Rajarshee Chattrapati Shahu Maharaj Government Medical College and Chhatrapati Pramilatai Raje Hospital
- Motto: Let all be healthy
- Type: Education and research institution, Government Funded
- Established: 2000; 26 years ago
- Affiliations: Maharashtra University of Health Sciences, NMC
- Dean: Dr. Satyawan More
- Faculty: 378
- Undergraduates: 150 per year
- Location: Kolhapur, Maharashtra, India
- Website: rcsmgmc.ac.in

= R. C. S. M Government Medical College and C. P. R. Hospital =

Medical college and affiliate hospital in Kolhapur, India

Rajarshee Chattrapati Shahu Maharaj Government Medical College and Chhatrapati Pramilatai Raje Hospital is a medical college and affiliate hospital located in Kolhapur, India. It was founded in the year 2000 and is affiliated to the Maharashtra University of Health Sciences (MUHS), Nashik. The college is recognized by the National Medical Commission (NMC), New Delhi for medical education in India.

==History==
The hospital was originally built in commemoration of the visit of the Prince of Wales in 1875 and was named King Albert Edward Hospital.

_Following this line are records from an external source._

-- ==== Sys2Proof/Machine/Rtc.lean ====
section
/-! DEFINITION. The real-time clock (R367–R384): trim, commands, the step with PTP, the square wave and the backup
supply. -/

namespace Sys2Proof.Machine

/-- The RTC time (R369), in ticks since 2000-01-01, in 48 bits. -/
def Dyn.rtcTime (d : Dyn) : Nat := (d.rtc.epoch + d.rtc.tick).toNat

/-- RTC_STATUS.OUT_OF_RANGE (R371). -/
def Dyn.rtcBeyond (d : Dyn) : Bool := decide (endOf2199 * 32768 ≤ d.rtcTime)

/-- R379 is in force: the time status is LOCKED, or the unit is a locked follower of a LOCKED master. -/
def Dyn.ptpSync (d : Dyn) : Bool := d.servo == 2 && d.get F.TSU_STATUS_TWIN != 2

/-- The SQW pin (R380): a square wave of 2^SEL Hz that rises where RTC_TICK is a multiple of 2^(15 − SEL). -/
def Dyn.sqw (d : Dyn) : Bool :=
  let half := 2 ^ (15 - d.get F.RTC_SQW_SEL) * 250000000
  d.flag F.RTC_SQW_EN && (d.flag F.RTC_SQW_BACKUP_EN || !d.rtc.onBackup) &&
    decide ((d.rtc.tick.toNat * 500000000 + d.rtc.phase) % (2 * half) < half)

/-! Commands (R376, R377). -/

def Dyn.rtcStat (d : Dyn) (code status reason : Nat) : Dyn :=
  d.wr Reg.RTC_CMD_STAT (BitVec.ofNat 32 (reason * 256 + code * 16 + status))

/-- The command in hand has ended; LAST is that of the last one written, which may be one refused meanwhile. -/
def Dyn.rtcDone (d : Dyn) (status reason : Nat) : Dyn := d.rtcStat (d.get F.RTC_CMD_STAT_LAST) status reason

/-- A write of RTC_CMD. While a command is PENDING a further one is refused with BUSY, which RTC_CMD_STAT shows until the
first has taken effect (DEDUCED, log entry 112); codes that name no command are refused. -/
def Dyn.rtcWrite (d : Dyn) (w : Word) : Dyn :=
  let code := w.field 0 4
  if d.rtc.cmd.isSome || d.rtc.hour.isSome then d.rtcStat code 3 1
  else if code = 0 || 5 < code then d.rtcStat code 3 0
  else { d.rtcStat code 1 0 with rtc := { d.rtc with cmd := some (code, w.field 16 8) } }

/-- The value RTC_TICK takes at the next tick. -/
def Rtc.nextTick (r : Rtc) : BitVec 48 :=
  let c := trimmed r.trim.toInt.natAbs (r.raw + 1) - trimmed r.trim.toInt.natAbs r.raw
  r.tick + BitVec.ofNat 48 (if r.trim.toInt < 0 then 1 - c else 1 + c)

/-- The staged UTC time. -/
def Dyn.staged (d : Dyn) : CalTime :=
  { year := d.get F.RTC_ST_DATE_YEAR, month := d.get F.RTC_ST_DATE_MONTH, day := d.get F.RTC_ST_DATE_DAY,
    hour := d.get F.RTC_ST_TIME_HOUR, minute := d.get F.RTC_ST_TIME_MINUTE, second := d.get F.RTC_ST_TIME_SECOND }

/-- SET_CAL with valid staged seconds `u`; the firmware sets PTP time to the same instant (R344). -/
def Dyn.setCal (c : Cfg) (d : Dyn) (u : Int) : Dyn :=
  let d : Dyn := { d with rtc := { d.rtc with epoch := BitVec.ofInt 48 (u * 32768) - d.rtc.nextTick } }
  let d := (d.setFlag F.RTC_STATUS_LOST false).setFlag F.RTC_STATUS_VALID true
  d.firmwareSet c ((ptpOfUtc (d.rd Reg.RTC_CALSTATE) u).toNat * 10 ^ 9)

/-- CLR_SWO; a switch-over in the same tick counts after the clearing (R383). -/
def Dyn.clearSwo (d : Dyn) : Dyn :=
  let d := (d.setFlag F.RTC_STATUS_SWO_FLAG false).put F.RTC_SWO_COUNT_COUNT 0
  if d.rtc.swoAt == some d.rtc.tick then
    { d.setFlag F.RTC_STATUS_SWO_FLAG true with rtc := { d.rtc with swoTick := d.rtc.tick } }
  else d

/-- The pending command is executed. -/
def Dyn.rtcExecute (c : Cfg) (d : Dyn) : Dyn :=
  match d.rtc.cmd with
  | none => d
  | some (code, arg) =>
    let d : Dyn := { d with rtc := { d.rtc with cmd := none } }
    let ofs := localOfs (d.rd Reg.RTC_CALSTATE)
    let second := (d.rtcTime / 32768 + 1) * 32768
    if code ≠ 5 && d.follower then d.rtcDone 3 5
    else match code with
      | 1 => if 56 < ofs + 4 then d.rtcDone 3 3 else { d with rtc := { d.rtc with hour := some (true, second) } }
      | 2 => if ofs - 4 < -56 then d.rtcDone 3 3 else { d with rtc := { d.rtc with hour := some (false, second) } }
      | 3 =>
        match d.staged.toSeconds with
        | .error e => d.rtcDone 3 (if e = 8 then 2 else 3)
        | .ok u => if d.servo = 2 || d.servo = 4 then d.rtcDone 3 4 else (d.setCal c u).rtcDone 2 0
      | 4 =>
        if d.flag F.RTC_CALSTATE_TAI_SRC then d.rtcDone 3 4
        else (d.put F.RTC_CALSTATE_TAI_UTC arg).rtcDone 2 0
      | _ => d.clearSwo.rtcDone 2 0

def rtcCommand (who : Requester) (w : Word) (s : State) : Out :=
  s.upd fun c d => d.gated c who Reg.RTC_CMD fun d => d.rtcWrite w

/-- ADD_HOUR written. -/
def execAddHour (who : Requester) (s : State) : Out := rtcCommand who 1 s
/-- SUB_HOUR written. -/
def execSubHour (who : Requester) (s : State) : Out := rtcCommand who 2 s
/-- SET_CAL written. -/
def execSetCal (who : Requester) (s : State) : Out := rtcCommand who 3 s
/-- SET_TAI_UTC written, with its ARG. -/
def execSetTaiUtc (who : Requester) (arg : BitVec 8) (s : State) : Out :=
  rtcCommand who (BitVec.ofNat 32 (arg.toNat * 65536 + 4)) s
/-- CLR_SWO written. -/
def execClrSwo (who : Requester) (s : State) : Out := rtcCommand who 5 s

/-- RTC_COMMAND_EXECUTION. -/
def execRtcCommandExecution (s : State) : Out := s.upd fun c d => d.rtcExecute c

/-- Fabric cycles until RTC_TICK has gained `n` ticks: the trim adds or drops at most 5 of 32,768 counts. -/
def Dyn.cyclesToTick (d : Dyn) (n : Nat) : Nat :=
  let cyc := fun k => (k * 500000000 - d.rtc.phase + 32767) / 32768
  let found := (List.range 16).find? fun i =>
    decide (n ≤ ((d.rtc.advance d.trimReg (cyc (n + i - 7))).tick - d.rtc.tick).toNat)
  cyc (n + found.getD 15 - 7)

/-- OFFSET_CHANGE: at the next whole UTC second of the RTC time after the execution. -/
def execOffsetChange (s : State) : Out :=
  s.upd fun _ d =>
    match d.rtc.hour with
    | none => d
    | some (up, t) =>
      let d := if d.rtcTime < t then d.ticks (d.cyclesToTick (t - d.rtcTime)) else d
      let ofs := localOfs (d.rd Reg.RTC_CALSTATE) + (if up then 4 else -4)
      let d := d.put F.RTC_CALSTATE_LOCAL_OFS (ofs % 256).toNat
      let d := d.setFlag F.RTC_CALSTATE_DST !(d.flag F.RTC_CALSTATE_DST)
      { d.rtcDone 2 0 with rtc := { d.rtc with hour := none } }

/-- RTC_TRIM_WRITE: a write of 0x80 has no effect; the trim counts from the next window on (R368). -/
def Dyn.trimWrite (d : Dyn) (w : Word) : Dyn :=
  if w.field 0 8 = 0x80 then d else d.put F.RTC_TRIM_TRIM (w.field 0 8)
def execRtcTrimWrite (who : Requester) (val : Word) (s : State) : Out :=
  s.upd fun c d => d.gated c who Reg.RTC_TRIM fun d => d.trimWrite val

/-! In step with PTP. -/

/-- UTC from PTP time, in ns since 2000-01-01. -/
def Dyn.utcNs (d : Dyn) : Int := utcOfPtp (d.rd Reg.RTC_CALSTATE) d.clk.sec.toNat * 10 ^ 9 + d.ptpNs

/-- RTC_REWRITE (R379): the difference, RTC time less UTC in ms, goes to the alarm servers. -/
def execRtcRewrite (s : State) : Out :=
  s.upd fun c d =>
    -- difference in 1/32,768 ns
    let diff := (d.rtcTime : Int) * 10 ^ 9 - d.utcNs * 32768
    if d.ptpSync && decide (10 ^ 9 * 16384 < diff.natAbs) then
      let ticks := d.utcNs * 32768 / 10 ^ 9
      let d : Dyn := { d with rtc := { d.rtc with epoch := BitVec.ofInt 48 ticks - d.rtc.tick } }
      let d := (d.setFlag F.RTC_STATUS_LOST false).setFlag F.RTC_STATUS_VALID true
      let d := d.bump F.RTC_REWRITES_COUNT
      let (ms, d) := d.roundFree diff (32768 * 10 ^ 6)
      d.alarm c 0x0701 0 (BitVec.ofInt 32 ms) 0
    else d

/-- LEAP_SECOND: the master's offset changes at the start of the inserted or deleted second, the next whole PTP second
(R373). -/
def execLeapSecond (utc : BitVec 8) (s : State) : Out :=
  s.upd fun _ d =>
    if d.servo = 2 && d.flag F.RTC_CALSTATE_TAI_SRC && !d.follower then
      let old := d.get F.RTC_CALSTATE_TAI_UTC
      let d := d.ticks (d.cyclesFor ((10 ^ 9 - d.ptpNs) % 10 ^ 9))
      let d := d.put F.RTC_CALSTATE_TAI_UTC utc.toNat
      if old < utc.toNat then { d with rtc := { d.rtc with leap := some d.clk.sec } } else d
    else d

/-- PTP time seeded from the RTC time (R378); a seed is no step of R347. -/
def Dyn.seed (d : Dyn) : Dyn :=
  if d.flag F.RTC_STATUS_VALID then
    let t := d.rtcTime
    let sec := (ptpOfUtc (d.rd Reg.RTC_CALSTATE) (t / 32768 : Nat)).toNat
    let (ns, d) := d.roundFree ((t % 32768 * 10 ^ 9 : Nat) : Int) 32768
    ({ d with clk := { d.clk with sec := BitVec.ofNat 48 sec, ns24 := ns.toNat * 2 ^ 24 } } : Dyn).setFlag F.TSU_STATUS_SEEDED true
  else d

/-! Backup supply. -/

/-- BACKUP_SWITCH_OVER (R383). -/
def execBackupSwitchOver (s : State) : Out :=
  s.always fun _ d =>
    let d := if d.flag F.RTC_STATUS_SWO_FLAG then d.bump F.RTC_SWO_COUNT_COUNT
      else { d.setFlag F.RTC_STATUS_SWO_FLAG true with rtc := { d.rtc with swoTick := d.rtc.tick } }
    { d with rtc := { d.rtc with swoAt := some d.rtc.tick, onBackup := true } }

/-- TIME_LOST (R382): seen at the next start. -/
def execTimeLost (s : State) : Out := s.always fun _ d => { d with rtc := { d.rtc with lost := true } }

/-- The always-on domain at a start: a loss of retention restarts the ticks, with LOST set, and the calendar state comes
from the image once there is one (R372, R382). The spec gives no values for what else the domain held: the trim, the
square wave and the switch-over record take those of `State.reset` (DESIGN CHOICE, log entry 5). -/
def Dyn.rtcStart (d : Dyn) : Dyn :=
  let d := ((d.wr Reg.RTC_STATUS (d.rd Reg.RTC_STATUS &&& 0x25)).setFlag F.RTC_CALSTATE_TAI_SRC false)
  let d := (d.wr Reg.RTC_CMD_STAT 0).wr Reg.RTC_REWRITES 0
  let d := ((d.wr Reg.RTC_ST_DATE 0).wr Reg.RTC_ST_TIME 0).wr Reg.RTC_BACKUP 0
  if d.rtc.lost then
    let d := ((d.wr Reg.RTC_STATUS 4).wr Reg.RTC_TRIM 0).wr Reg.RTC_SQW 0
    let d := ((d.wr Reg.RTC_TICK_HI 0).wr Reg.RTC_EPOCH_HI 0).wr Reg.RTC_SWO_TICK_HI 0
    { d.wr Reg.RTC_SWO_COUNT 0 with rtc := { Rtc.init with needCal := true } }
  else { d with rtc := { d.rtc with cmd := none, hour := none, onBackup := false, leap := none } }

/-- The calendar state of the TIME section, when the time was lost (R372). -/
def Dyn.rtcDefaults (c : Cfg) (d : Dyn) : Dyn :=
  if d.rtc.needCal then
    { d.wr Reg.RTC_CALSTATE (c.img.calState &&& 0xFF0100FF) with rtc := { d.rtc with needCal := false } }
  else d

/-- CELL_MEASUREMENT: below 2.4 V, or absent, the cell is low; from 2.6 V on it is not; between the limits of the
threshold the bit is a free value (R381). -/
def execCellMeasurement (mv : BitVec 16) (s : State) : Out :=
  s.upd fun _ d =>
    let d := d.put F.RTC_BACKUP_CELL_MV mv.toNat
    let n := mv.toNat
    if n < 2400 then d.setFlag F.RTC_STATUS_CELL_LOW true
    else if 2600 ≤ n then d.setFlag F.RTC_STATUS_CELL_LOW false
    else let (w, d) := d.fresh; d.setFlag F.RTC_STATUS_CELL_LOW (w.bit 0)

end Sys2Proof.Machine
end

Foundation stone was laid by Sir James Fergusson, then the governor of Bombay on 9 March 1881. This was possible with the blessings of the regional ruler Chhatrapati Shahu. This project was completed in 1881. The hospital underwent many changes after Shahu returned from England and offered free treatment to everyone. In 1946 the hospital was renamed to Chhatrapati Pramilatai Raje Hospital in the honour of Chhatrapati Pramilatai Raje, the daughter in law of the royal family of Kolhapur. In the year 2000, the hospital was officially affiliated to the newly established Rajarshee Chhatrapati Shahu Maharaj Government Medical College.

==Campus==
The medical college and hospital are located in Kolhapur city, Karvir, of Maharashtra. The college is located in the busy city center and caters to the district of Kolhapur and also to the neighboring districts of Ratnagiri, Sindhudurg, Satara and Sangli.

The first MBBS college building is situated in the outskirts of Kolhapur city, in Shenda Park. The campus is relatively large at 40 acres, also has a small lake, named Shenda Lake.

==Academics==
The medical school provides training to about 600 students in undergraduate and postgraduate medical courses. A nursing school is also maintained by the institution. The hospital has 18 wards with a total of 665 beds and operates with the help of 378 staff and honorary physicians, 6050 nursing staff members and 1566 paramedics.

Funded mainly by the Government of Maharashtra, these institutions renders services virtually free of cost, mostly to the underprivileged sections of the society.

==Admissions==
===Undergraduate courses===
All admissions to the MBBS graduate course is through the National Eligibility Cum Entrance Test (NEET) exam. 15% of total seats are reserved for All-India quota.

===Postgraduate courses===
The college currently offers Postgraduate training in medicine, surgery, obstetrics and gynecology, otorhinolaryngology, orthopaedics, anaesthesia and pediatrics under the Diplomate of National Board (DNB) programme conducted by the National Board of Examinations. DNB courses are replaced by MD/MS from the academic year 2021-22. Currently MCI recognised MD/MS courses started under MUHS, Nashik.